Monday, 7 March 2016

THE TALLAWAH INTERVIEW: UWI Writer-in-Residence Vladimir Lucien on his island roots, Derek Walcott, and making his Calabash debut

WELL VERSED: "I think poetry is about challenging certain issues and situations," shares the award-winning scribe.

Vladimir Lucien has visited territories all over the Caribbean, but he’s never set foot on Jamaican soil. What better way for the prize-winning St. Lucian poet to make his Jamrock debut than with a writer-in-residency at the UWI Mona Campus (this semester) and an appearance at the Calabash Literary Festival in Treasure Beach (in May)? In addition to being a poet, Lucien, whose work exudes the bare-bones honesty and knowingness of a creative soul twice his 27 years, is a screenwriter, journalist and critic. His list of awards include a Small Axe poetry prize and a 2015 OCM Bocas Prize for Sounding Ground (Peepal Tree Press), his debut anthology. Here, the avid traveler talks to TALLAWAH about his upcoming trip to Berlin, his first impressions of Jamaica, and the real Derek Walcott.

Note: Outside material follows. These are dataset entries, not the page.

/-- The residency register of a die that takes an address: the lowest enabled one whose range holds it (R98). -/
def rrReg (s : State) (x : Nat) : Option Nat :=
  let base (n : Nat) : Nat := 0x7F0000100000 + 0x10000 * (x / dieBytes) + 0x20 * n
  (List.range 8).find? fun n =>
    (ctlGetW s.ctl (base n + 0x10)).getLsbD 0 && fld (ctlGetW s.ctl (base n)) 8 40 ≤ x / 256 && x / 256 ≤ fld (ctlGetW s.ctl (base n + 8)) 8 40
/-- A byte of a line of an extent that its pool device has lost (R27, R432). -/
def lostByte (s : State) (extent o : Nat) : Bool := s.lost.any fun x => x.extent == extent && rangesMeet x.offset x.bytes (lineBase o) 256
/-- A pool window slot with no extent, or whose extent was revoked (R430, R431). -/
def slotDead (s : State) (k : Nat) : Bool := k < 2 ^ 48 && isPool k && !s.extents.any fun e => e.2.1 == (k - poolBase) / 2 ^ 30 && !e.2.2.2
/-- A slot so, and a lost line: reads return poison and writes are dropped (R430 to R432). -/
def poolDead (s : State) (k : Nat) : Bool :=
  k < 2 ^ 48 && isPool k && !s.extents.any fun e => e.2.1 == (k - poolBase) / 2 ^ 30 && !e.2.2.2 && !lostByte s e.1 ((k - poolBase) % 2 ^ 30)
/-- Some line of a range returns poison. -/
def deadIn (s : State) (k n : Nat) : Bool :=
  k < 2 ^ 48 && isPool k && (List.range (cdiv (k % 256 + n) 256)).any fun i => poolDead s (lineBase k + 256 * i)
/-- Where IMGCTL places the image area: base and bytes, when EN is 1 (R419, R427). -/
def imgCtlAddr : Nat := 0x7F0004000020
def imgArea (s : State) : Option (Nat × Nat) :=
  let c := ctlGetW s.ctl imgCtlAddr
  if c.getLsbD 3 then some (fld c 34 27 * 2 ^ 21, 2 ^ 30 * 2 ^ fld c 0 3) else none
/-- A range meets the image area. -/
def meetsImages (s : State) (x n : Nat) : Bool := match imgArea s with
  | some (b, m) => rangesMeet x n b m
  | none => false
/-- A write that a revoked extent drops is counted in a host notice for the extent (R431); one to a slot that bears no extent, or to a lost line, in
none (R430, R432). -/
def dropWrite (s : State) (k : Nat) : State :=
  if !slotDead s k then s else match s.extents.find? fun e => e.2.1 == (k - poolBase) / 2 ^ 30 with
  | some e =>
    let old := match s.drops.find? fun d => d.1 == e.1 with
      | some d => d.2
      | none => 0
    { s with notices := s.notices + 1, drops := (e.1, old + 1) :: s.drops.filter fun d => d.1 != e.1 }
  | none => s
/-- An allocating access steps the sampling accumulator of its slice and register: whether it is retained, and by which register (R98). -/
def rrStep (s : State) (x : Nat) : State × Nat :=
  match rrReg s x with
  | none => (s, 0)
  | some n =>
    let c := sliceNo x
    let ratio := fld (ctlGetW s.ctl (0x7F0000100010 + 0x10000 * (x / dieBytes) + 0x20 * n)) 8 9
    let old := match s.rrAcc.find? fun a => a.1 == c && a.2.1 == n with
      | some a => a.2.2
      | none => 0
    ({ s with rrAcc := (c, n, (old + ratio) % 256) :: s.rrAcc.filter fun a => !(a.1 == c && a.2.1 == n) }, if 256 ≤ old + ratio then n + 1 else 0)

TALLAWAH: Does being UWI’s latest writer-in-residence bring back any memories of your teaching years back home in St. Lucia?
Vladimir Lucien: It’s a bit of a different beat, because I’m now teaching creative writing and teaching literature is quite different from that. To teach people to write is great.

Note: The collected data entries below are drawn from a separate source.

-- ==== Sys2Proof/Machine/CrossSrc.lean ====
section
/-! DEFINITION. The source lanes and registers of the cross-lane instructions, and when an empty one ends the issue before the word (R162, R219
to R227). -/

namespace Sys2Proof.Machine

/-! Words that read one source lane: XQUAD, XLANE, XBCAST and XREAD. -/

/-- XQUAD's source lane (R221). -/
def xquadSrc (m : BitVec 14) (n : Nat) : Nat :=
  let q := n % 4
  4 * (n / 4) + (match modBits m 0 3 with
    | 0 => q ^^^ 1
    | 1 => q ^^^ 2
    | 2 => q ^^^ 3
    | _ => modBits m 3 2)
/-- XLANE's source lane (R222). -/
def xlaneSrc (m : BitVec 14) (n : Nat) : Nat :=
  let d := if modBit m 2 then 32 / 2 ^ modBits m 3 3 else modBits m 3 7
  match modBits m 0 2 with
  | 0 => if n ^^^ d < 32 then n ^^^ d else n
  | 1 => if d ≤ n then n - d else n
  | 2 => if n + d < 32 then n + d else n
  | _ => (n + d) % 32

/-- How a source register of another lane reads at issue (R219): a value, a clause break, a wait for the register to fill, or an empty
source under FE 1. -/
inductive Rd where
  | val (x : W32) | brk | late | empty
  deriving DecidableEq, Repr

/-- A source register of a lane (R219). -/
def rdLane (h : Here) (gd : Guard) (ctr src r : Nat) : Rd :=
  let l := laneOf h.g src
  match l.st with
  | .absent => .val 0#32
  | .exited => .val (if vempty l r then Config.free32 (ctr + src) else vreg l r)
  | .parked => .val (if vempty l r then Config.free32 (ctr + src) else vreg l r)
  | _ =>
    if !vempty l r then .val (vreg l r)
    else if gd.fe.getLsbD 0 then .empty
    else if h.iss.lanes.getLsbD src then .brk
    else .late

/-- The lane XBCAST names (R223). -/
def xbcastSrc (f : FmtT) (h : Here) (_ : Nat) : Nat := (if modBit f.mod 7 then fld (srcS h f.b.toNat) 0 7 else modBits f.mod 0 7) % 32
/-- The lane XREAD names (R223). -/
def xreadSrc (f : FmtT) (h : Here) (n : Nat) : Nat := srcV h (laneOf h.g n) f.bs f.b 1 % 32
/-- log2 of the segment width (R224): max(GANGW >> k, 1). -/
def segLog (k : Nat) : Nat := 5 - k
/-- The first lane of a lane's segment. -/
def segBase (k n : Nat) : Nat := n / 2 ^ segLog k * 2 ^ segLog k

/-- The lanes whose A (or pA) a receiving lane of a combining word reads (R219, R224 to R227). -/
def xReads (i : Instr) (contrib : LaneMask) (n : Nat) : LaneMask :=
  match i with
  | .xred _ f => maskOf fun m => contrib.getLsbD m && segBase (modBits f.mod 4 3) m == segBase (modBits f.mod 4 3) n
  | .xscan _ f => maskOf fun m => contrib.getLsbD m && segBase (modBits f.mod 4 3) m == segBase (modBits f.mod 4 3) n
      && (if modBit f.mod 7 then m < n else m ≤ n)
  | .xmatch _ _ => contrib ||| (1#32 <<< n)
  | _ => contrib
/-- The source of a cross-lane word in a lane, and whether it is empty. -/
def xSource (i : Instr) (l : Lane) : W32 × Bool :=
  match i with
  | .xvote _ f => (if preg l f.a.toNat then 1#32 else 0#32, pempty l f.a.toNat)
  | .xred _ f => (vreg l f.a.toNat, vempty l f.a.toNat)
  | .xscan _ f => (vreg l f.a.toNat, vempty l f.a.toNat)
  | .xmatch _ f => (vreg l f.a.toNat, vempty l f.a.toNat)
  | .xquad _ f => (vreg l f.a.toNat, vempty l f.a.toNat)
  | .xlane _ f => (vreg l f.a.toNat, vempty l f.a.toNat)
  | .xbcast _ f => (vreg l f.a.toNat, vempty l f.a.toNat)
  | .xread _ f => (vreg l f.a.toNat, vempty l f.a.toNat)
  | _ => (0#32, false)
/-- The word and the source lane of each lane, for a word that reads one lane. -/
def readerOf : Instr → Option (FmtT × (Here → Nat → Nat))
  | .xquad _ f => some (f, fun _ n => xquadSrc f.mod n)
  | .xlane _ f => some (f, fun _ n => xlaneSrc f.mod n)
  | .xbcast _ f => some (f, xbcastSrc f)
  | .xread _ f => some (f, xreadSrc f)
  | _ => none
/-- A word that combines lanes (R219). -/
def combines : Instr → Bool
  | .xred _ _ => true
  | .xscan _ _ => true
  | .xvote _ _ => true
  | .xmatch _ _ => true
  | _ => false
/-- The lanes of a combining word that read an empty source (R162, R219). -/
def xShort (i : Instr) (h : Here) (tru : LaneMask) : LaneMask :=
  maskOf fun n => tru.getLsbD n && (bitsOf (xReads i (tru &&& ~~~helperMask h) n)).any fun m => (xSource i (laneOf h.g m)).2
/-- An empty source A ends the issue before a cross-lane word, for the lanes whose guard is true (R162, R219). -/
def xBreaks (i : Instr) (gd : Guard) (h : Here) (tru : LaneMask) : Bool :=
  match readerOf i with
  | some (f, src) => (bitsOf tru).any fun n => rdLane h gd 0 (src h n) f.a.toNat == .brk
  | none => combines i && !gd.fe.getLsbD 0 && xShort i h tru != 0#32

end Sys2Proof.Machine
end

TALLAWAH: What are you hoping to achieve by the end of your tenure?
Vladimir Lucien: I’m hoping to get the students that I have (I have about 15, which is a lot) to achieve their potential, by prodding them in the right direction. You can’t tell people how to perform their genius but you can prod them and give them guidelines.

TALLAWAH: Someone once famously asked, ‘What is poetry for?’ As an award-winning writer, how do you respond to such a question?
Vladimir Lucien: I think that question is answered differently by everybody who is asked that question. For me, I think poetry is about challenging certain issues and situations. It already deals with language in a particular way that can be subversive and evolutionary. And I think that is what turned me on to poetry.

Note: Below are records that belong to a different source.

-- ==== Sys2Proof/Machine/Frame.lean ====
section
/-! DEFINITION. How every instruction word executes around its own entry: guard, privilege, quota and empty checks in the order of R159,
traps, clause breaks, and the advance to the next word or clause (R40, R46, R148, R159 to R163). -/

namespace Sys2Proof.Machine

/-- What a word's own entry did: the state after its effects, the lanes that it took out of the issue (blocked, moved, exited or parked by
itself), the traps it raises, and a reason to end the issue before the word instead (R162, R114). -/
structure Fx where
  s : State
  gone : LaneMask := 0#32
  traps : List TrapOf := []
  hold : Option Wait := none
  /-- A write to a rejoin mask, for the end of the issue (R202). -/
  jop : Option JOp := none
  /-- Writes to rejoin masks of issues of later quads that end with this one (R202). -/
  jops : List JOp := []
  /-- Writes to FPCTL and MFLAGS, for the end of the issue (R230). -/
  fops : List FOp := []
  /-- The port may carry the group into its next clause (R154, R206). -/
  carry : Bool := true

/-- The lanes a list of traps takes. -/
def trapsMask (ts : List TrapOf) : LaneMask := ts.foldl (fun m t => m ||| trapMask t) 0#32

/-- The word executing is its clause's last. -/
def atLast (h : Here) : Bool := h.iss.at_ == h.iss.last
/-- The PC after this word, with the clause base to keep (R46). -/
def nextPc (h : Here) : W64 × Option W64 := if atLast h then (h.iss.at_ + 8#64, none) else (h.iss.at_ + 8#64, some h.iss.base)

/-- The head of the issues in flight replaced, or dropped. -/
def setHead (s : State) (i : Option Issue) : State := { s with issues := i.toList ++ s.issues.tail }

/-- Lanes of the issue's gang changed. -/
def updLanes (h : Here) (m : LaneMask) (f : Nat → Lane → Lane) (s : State) : State := updGang s h.iss.wg h.iss.gang (mapLanes m f)

/-- A rejoin mask after one operation (R200). -/
def jApply (g : Gang) (o : JOp) : Gang :=
  let old := tget 0#32 g.j o.j
  let new := match o.kind with
    | .set => o.m
    | .add => old ||| o.m
    | .del => old &&& ~~~o.m
  { g with j := tset 0#32 g.j o.j new }
/-- The gang's flag registers after one write to them (R230). -/
def fApply (g : Gang) (o : FOp) : Gang := match o with
  | .raise fp mf => { g with fpctl := g.fpctl ||| fp, mflags := g.mflags ||| mf }
  | .setFp x => { g with fpctl := x }
  | .setMf x => { g with mflags := x }
  | .sub _ _ _ _ _ => g
  | .effect _ _ => g
/-- The writes of an issue that has ended, in the order of its words (R202, R230). -/
def endWrites (jops : List JOp) (fops : List FOp) (g : Gang) : Gang := fops.foldl fApply (jops.foldl jApply g)
/-- A non-idempotent effect (R395). -/
def markEffect (tag : Nat) (s : State) : State := updWg s tag fun w => { w with nonIdem := true }
/-- A subscription or an effect that the end of an issue makes (R320, R413). -/
def subApply (tag gang : Nat) (s : State) (o : FOp) : State := match o with
  | .sub h b c pers lanes =>
    let now := s.cycle
    let seq := s.seq
    updWg { s with seq := seq + 1 } tag fun w => makeSub now seq gang w h b c pers lanes
  | .effect _ _ => markEffect tag s
  | _ => s
/-- The subscriptions and effects of an issue that has ended. -/
def endSubs (tag gang : Nat) (fops : List FOp) (s : State) : State := fops.foldl (subApply tag gang) s
/-- The issue ends: its writes to masks and flags take effect, and its subscriptions are made (R202, R230, R320). -/
def endIssue (h : Here) (jops : List JOp) (fops : List FOp) (s : State) : State :=
  endSubs h.iss.wg h.iss.gang fops (setHead (updGang s h.iss.wg h.iss.gang (endWrites jops fops)) none)

/-- The port of a place (R393). -/
def portOf (h : Here) : Nat := tget 0 h.w.slots h.iss.gang % 4
/-- The continuation a port owes (R154), or none. -/
def oweNext (h : Here) (c : Option Cont) (s : State) : State :=
  { s with cont := c.toList ++ s.cont.filter fun c => !(c.core == h.core && c.port == portOf h) }
/-- Y = 0 continuations that the port has honoured in a row for the issue's gang and quad, this issue among them. -/
def honoured (h : Here) (s : State) : Nat :=
  match s.cont.find? fun c => c.core == h.core && c.port == portOf h with
  | some c => if c.wg == h.iss.wg && c.gang == h.iss.gang && (c.lanes &&& h.iss.lanes) != 0#32 then c.count else 0
  | none => 0
/-- The Y = 0 continuation a port owes at a clause's end, wherever its lanes go (R154): at most seven in a row. -/
def continued (h : Here) (m : LaneMask) (s : State) : Option Cont :=
  match fetch s h.w h.iss.base with
  | some hdr =>
    if !hdr.getLsbD 51 && honoured h s < 7 then some ⟨h.core, portOf h, h.iss.wg, h.iss.gang, m, honoured h s + 1⟩ else none
  | none => none

/-- A clause break: the lanes keep their PC at the word and wait on operands; the port owes nothing (R154, R163). -/
def breakIssue (h : Here) (why : Wait) (s : State) : State :=
  oweNext h none (endIssue h h.iss.jops h.iss.fops (updLanes h h.iss.lanes (fun _ l => { l with st := .waiting why }) s))

/-- The word is done: traps are taken, the other lanes move on, and at the clause's end the issue ends (R148, R159, R395, R401). -/
def finishWord (h : Here) (ctl : Bool) (fx : Fx) : State :=
  let left := h.iss.lanes &&& ~~~fx.gone &&& ~~~trapsMask fx.traps
  let s := takeTraps h.iss.tvec fx.s h.iss.wg h.iss.gang h.iss.at_ (some h.iss.base) fx.traps
  let pc := nextPc h
  let now := s.cycle
  let s := updLanes h left (fun _ l => { l with pc := pc.1, cbase := pc.2, since := if atLast h then now else l.since }) s
  let s := updWg s h.iss.wg fun w =>
    { w with retired := w.retired + 1, idle := if atLast h && (left != 0#32 || ctl) then 0 else w.idle }
  let jops := h.iss.jops ++ fx.jop.toList ++ fx.jops
  let fops := h.iss.fops ++ fx.fops
  if left == 0#32 || atLast h then
    oweNext h (if fx.carry && atLast h then continued h (h.iss.lanes &&& ~~~trapsMask fx.traps) s else none) (endIssue h jops fops s)
  else setHead s (some { h.iss with lanes := left, at_ := h.iss.at_ + 8#64, jops := jops, fops := fops })

/-- CSR words on which a lane raises the privilege trap (R407, R409, R411), checked first (R159). -/
def privMask (i : Instr) (h : Here) (m : LaneMask) : LaneMask :=
  match i with
  | .csrw _ f =>
    if csrReadOnly f.csrn.toNat then m
    else if f.csrn = 0x23#16 then maskOf fun n => m.getLsbD n && !(laneOf h.g n).hact else 0#32
  | .csrrCtl _ _ => if h.w.sys then 0#32 else m
  | .csrwCtl _ _ => if h.w.sys then 0#32 else m
  | .rett _ _ => maskOf fun n => m.getLsbD n && !(laneOf h.g n).hact
  | _ => 0#32

/-- A word names a macro or tile at or above its workgroup's count (R280). -/
def macOver (w : Wg) : Instr → Bool
  | .mma _ f => w.nmacs ≤ f.mac.toNat || w.naccs ≤ f.acc.toNat
  | .mmat _ f => w.nmacs ≤ f.mac.toNat || w.naccs ≤ f.acc.toNat
  | .mld _ f => w.nmacs ≤ f.mac.toNat
  | .mzero _ f => w.naccs ≤ f.acc.toNat
  | .mrd _ f => w.naccs ≤ f.a.toNat
  | .mwr _ f => w.naccs ≤ f.a.toNat
  | .mstat _ f => modBits f.mod 0 2 == 0 && w.nmacs ≤ f.a.toNat
  | .mrel _ f => w.nmacs ≤ f.a.toNat
  | .msub _ f => w.nmacs ≤ f.a.toNat
  | _ => false
/-- The lanes of the quota trap for a macro or tile number: those whose guard is true (R45, R280), and for MSUB those it acts for (R319). -/
def macQuota (i : Instr) (h : Here) (tru : LaneMask) : LaneMask :=
  if !macOver h.w i then 0#32
  else match i with
    | .msub _ _ => mains h tru
    | _ => tru

/-- The lanes on which a word's own checks are made: those whose guard is true, but no helper of a word whose effect is suppressed for
helpers (R45, R53). -/
def checked (i : Instr) (h : Here) (tru : LaneMask) : LaneMask := if suppressed i then mains h tru else tru

/-- An HGIVE or HREB of the gang waits for ENG: no later gang operation of the gang takes effect before it (R278). -/
def givePending (s : State) (tag gang : Nat) : Bool :=
  s.deferred.any fun d => d.wg == tag && d.gang == gang && (match d.word with
    | .hgive _ _ => true
    | .hreb _ _ => true
    | _ => false)
/-- The gang operations (R257, R319, R334, R370, R380, R408). -/
def isGangOp (i : Instr) : Bool :=
  let op := fld (wordOf i) 56 8
  (0x88 ≤ op && op ≤ 0x90) || (0x98 ≤ op && op ≤ 0xA2) || (0xC0 ≤ op && op ≤ 0xDF)
/-- The lanes of a word that take the privilege or the quota trap (R159). -/
def earlyMask (i : Instr) (h : Here) (tru : LaneMask) : LaneMask :=
  let pv := privMask i h tru
  pv ||| quotaMask h (operandsOf i) (checked i h (tru &&& ~~~pv)) ||| macQuota i h (tru &&& ~~~pv)

/-- One instruction word in the issue at the head: the dynamic checks in the order of R159, then the word's own entry. -/
def wordStep (i : Instr) (gd : Guard) (body : Here → LaneMask → State → Fx) (h : Here) (s : State) : State :=
  if gd.pred = 0#4 ∧ gd.pn = true then finishWord h (isControl i) { s := s }
  else if guardEmpty h gd then breakIssue h .word s
  else
    let tru := trueMask h gd
    let pv := privMask i h tru
    let qt := quotaMask h (operandsOf i) (checked i h (tru &&& ~~~pv)) ||| macQuota i h (tru &&& ~~~pv)
    let early := [trapAll .privilege pv (wordOf i), trapAll .quota qt (wordOf i)]
    let h2 := h.only (h.iss.lanes &&& ~~~pv &&& ~~~qt)
    if holdsWord h2 gd (operandsOf i) then
      breakIssue h2 .word (takeTraps h.iss.tvec s h.iss.wg h.iss.gang h.iss.at_ (some h.iss.base) early)
    else
      let et := emptyMask h2 gd (operandsOf i) (checked i h (tru &&& ~~~pv &&& ~~~qt))
      let early := early ++ [trapAll .emptyRead et (wordOf i)]
      let h3 := h2.only (h2.iss.lanes &&& ~~~et)
      let fx := if isGangOp i && givePending s h.iss.wg h.iss.gang then { s := s, hold := some (.room .given) }
        else body h3 (tru &&& ~~~pv &&& ~~~qt &&& ~~~et) s
      match fx.hold with
      | some why => breakIssue h3 why (takeTraps h.iss.tvec fx.s h.iss.wg h.iss.gang h.iss.at_ (some h.iss.base) early)
      | none => finishWord h (isControl i) { fx with traps := early ++ fx.traps }

/-- The meaning of an instruction word: its step in the issue at the head of the issues in flight. -/
def runWord (i : Instr) (gd : Guard) (body : Here → LaneMask → State → Fx) (s : State) : Host.Outcome State Fault Refusal :=
  match here s with
  | some h => .next (wordStep i gd body h s)
  | none => .fault .noIssue

/-- The gang of the issue changed. -/
def onGang (h : Here) (f : Gang → Gang) (s : State) : State := updGang s h.iss.wg h.iss.gang f

/-- What one lane's part of a vector word writes: vector registers, a predicate, floating-point flags, or the trap it raises instead. -/
structure LaneOut where
  /-- First register, count, value. -/
  v : Option (Nat × Nat × Nat) := none
  p : Option (Nat × Bool) := none
  flags : BitVec 5 := 0#5
  mflags : BitVec 4 := 0#4
  trap : Option Trap := none

/-- A lane with its results written. -/
def laneWrite (o : LaneOut) (l : Lane) : Lane :=
  let l := match o.v with
    | some (r, n, x) => vputs l r n x
    | none => l
  match o.p with
  | some (r, b) => pput l r b
  | none => l

/-- The write that ORs flags into FPCTL and MFLAGS, where there are any. -/
def raises (fp : BitVec 5) (mf : BitVec 4) : List FOp := if fp = 0#5 ∧ mf = 0#4 then [] else [.raise fp mf]

/-- A vector word: each lane whose guard is true computes from its own registers and the issue's scalars, and writes its own registers
full; the flags of those that are not helpers are ORed into FPCTL and MFLAGS as the issue ends (R138, R207, R228, R230). -/
def vecBody (word : W64) (sem : Here → Lane → LaneOut) (h : Here) (tru : LaneMask) (s : State) : Fx :=
  let out (n : Nat) : LaneOut := sem h (laneOf h.g n)
  let bad := maskOf fun n => tru.getLsbD n && (out n).trap.isSome
  let good := tru &&& ~~~bad
  let seen := (bitsOf good).filter fun n => !isHelper h.w h.iss.gang n
  let fp := seen.foldl (fun m n => m ||| (out n).flags) 0#5
  let mf := seen.foldl (fun m n => m ||| (out n).mflags) 0#4
  let s := onGang h (mapLanes good fun n l => laneWrite (out n) l) s
  { s := s, fops := raises fp mf, traps := (bitsOf bad).map fun n => ⟨((out n).trap).getD .reservedField, [(n, word)]⟩ }

/-- A scalar word: it takes effect when the guard is true in some active lane, and its destination is written full (R187, R188). -/
def scalBody (d : Nat) (sem : Here → W64) (h : Here) (tru : LaneMask) (s : State) : Fx :=
  if tru = 0#32 then { s := s } else { s := onGang h (putS h d (sem h)) s }

end Sys2Proof.Machine
end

TALLAWAH: Speaking of your award-winning work, have you started crafting a follow-up to Sounding Ground?
Vladimir Lucien: A follow-up yes, but not necessarily poetry. I am writing poetry though, and doing some translations into my native language. And I am working on a kind of aesthetic memoir. I am not putting a deadline on it, but I’ve started it and I’m well into it.

TALLAWAH: That’s something to look forward to. This year’s Calabash Festival is also well anticipated. Will this be your debut appearance at the Treasure Beach fest?
Vladimir Lucien: It’s gonna be my first time at Calabash – both reading and attending. I’ve heard a lot about Calabash, and Kwame [Dawes] is a friend. I’ve been following Calabash for a long time, so I’m very much looking forward to it. It has the reputation. It’s pretty much the premier literary event in the Caribbean. It’s the one I haven’t been to, and I’ve been to a lot of festivals in the region.
TALLAWAH: And this is your first trip to Jamaica? 
Vladimir Lucien: It is my first time in Jamaica. I’ve spent a lot of time in the Eastern side of the region. So as soon as I got here, I started to notice some of the idiosyncrasies of the society that are slightly different from the rest of the Caribbean. So it’s both a new experience and an emanating one.

TALLAWAH: Tell us a bit about growing up in St. Lucia.
Vladimir Lucien: I think it’s a place of a lot of dramas – drama of language, drama of class. My dad actually wrote. He’s retired now. And my mom was a teacher. They’re both retired now.

TALLAWAH: Is it true that your native Nobel Laureate Derek Walcott is an uptight person?
Vladimir Lucien: (Laughs). No, he’s not uptight. He’s himself, meaning he has his ways like everybody else, and he’s not going to pretend that he’s not that way. He has been generous to me, not so much in terms of writing poetry, but he’s always been cordial and so on.

TALLAWAH: What are your plans for the rest of the year, following this writer-in-residence stint? 
Vladimir Lucien: I’m heading over to Berlin for an exhibition on African Diaspora religion, and to read some of my poems on the Caribbean, as well as from what I am currently writing. It’s a pretty nice lineup; Maryse Condé will also be there. And then I’m gonna come back to St. Lucia, and then I have to go back to Berlin. But that’s not been finalized yet.

TALLAWAH: You’re 27 years old now, going on 28 this month. Besides the obvious, how has life been treating you?
Vladimir Lucien: I am satisfied with how it’s going. I’m married with two kids and I’ve put out my first collection. So I’m good for now. Looking forward to what the future will bring.